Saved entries

□ □ □

theorem imageWriteSet_eq (fmt : SrcFmt) (mode : BlendMode) (c : Config) (l : Descriptor) (m0 : Memory) :
    imageWriteSet fmt mode c l m0 = overRegion l (commandImagePixel fmt mode c l m0) := by
  unfold imageWriteSet commandImagePixel copyWriteSet
  split
  · split
    · next h => rw [h]; exact copyRows_eq c l m0
    · rfl
  · rfl

/-- Every command's write set is built pixel by pixel. -/
theorem commandWriteSet_shape (c : Config) (l : Descriptor) (m0 : Memory) :
    ∃ f, PixelShape c l f ∧ commandWriteSet c l m0 = overRegion l f := by
  have hi : ∀ fmt mode, ∃ f, PixelShape c l f ∧ imageWriteSet fmt mode c l m0 = overRegion l f := fun fmt mode =>
    ⟨_, commandImagePixel_shape fmt mode c l m0, imageWriteSet_eq fmt mode c l m0⟩
  have hn : ∃ f, PixelShape c l f ∧ ([] : List Host.Cell) = overRegion l f :=
    ⟨fun _ _ => [], fun _ _ => List.nil_sublist _, by simp [overRegion]⟩
  unfold commandWriteSet
  cases commandRow l.cmd
  case fill => exact ⟨_, fillPixel_shape c l m0, rfl⟩
  case imageUnsupported => exact hn
  case illegalOp0 => exact hn
  case illegalOp3 => exact hn
  all_goals exact hi _ _

end Sys2Proof.Machine
end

□ □ □

# Activity:
Copy out every line in the entries above that holds "List".

# Task output:
  have hn : ∃ f, PixelShape c l f ∧ ([] : List Host.Cell) = overRegion l f :=
    ⟨fun _ _ => [], fun _ _ => List.nil_sublist _, by simp [overRegion]⟩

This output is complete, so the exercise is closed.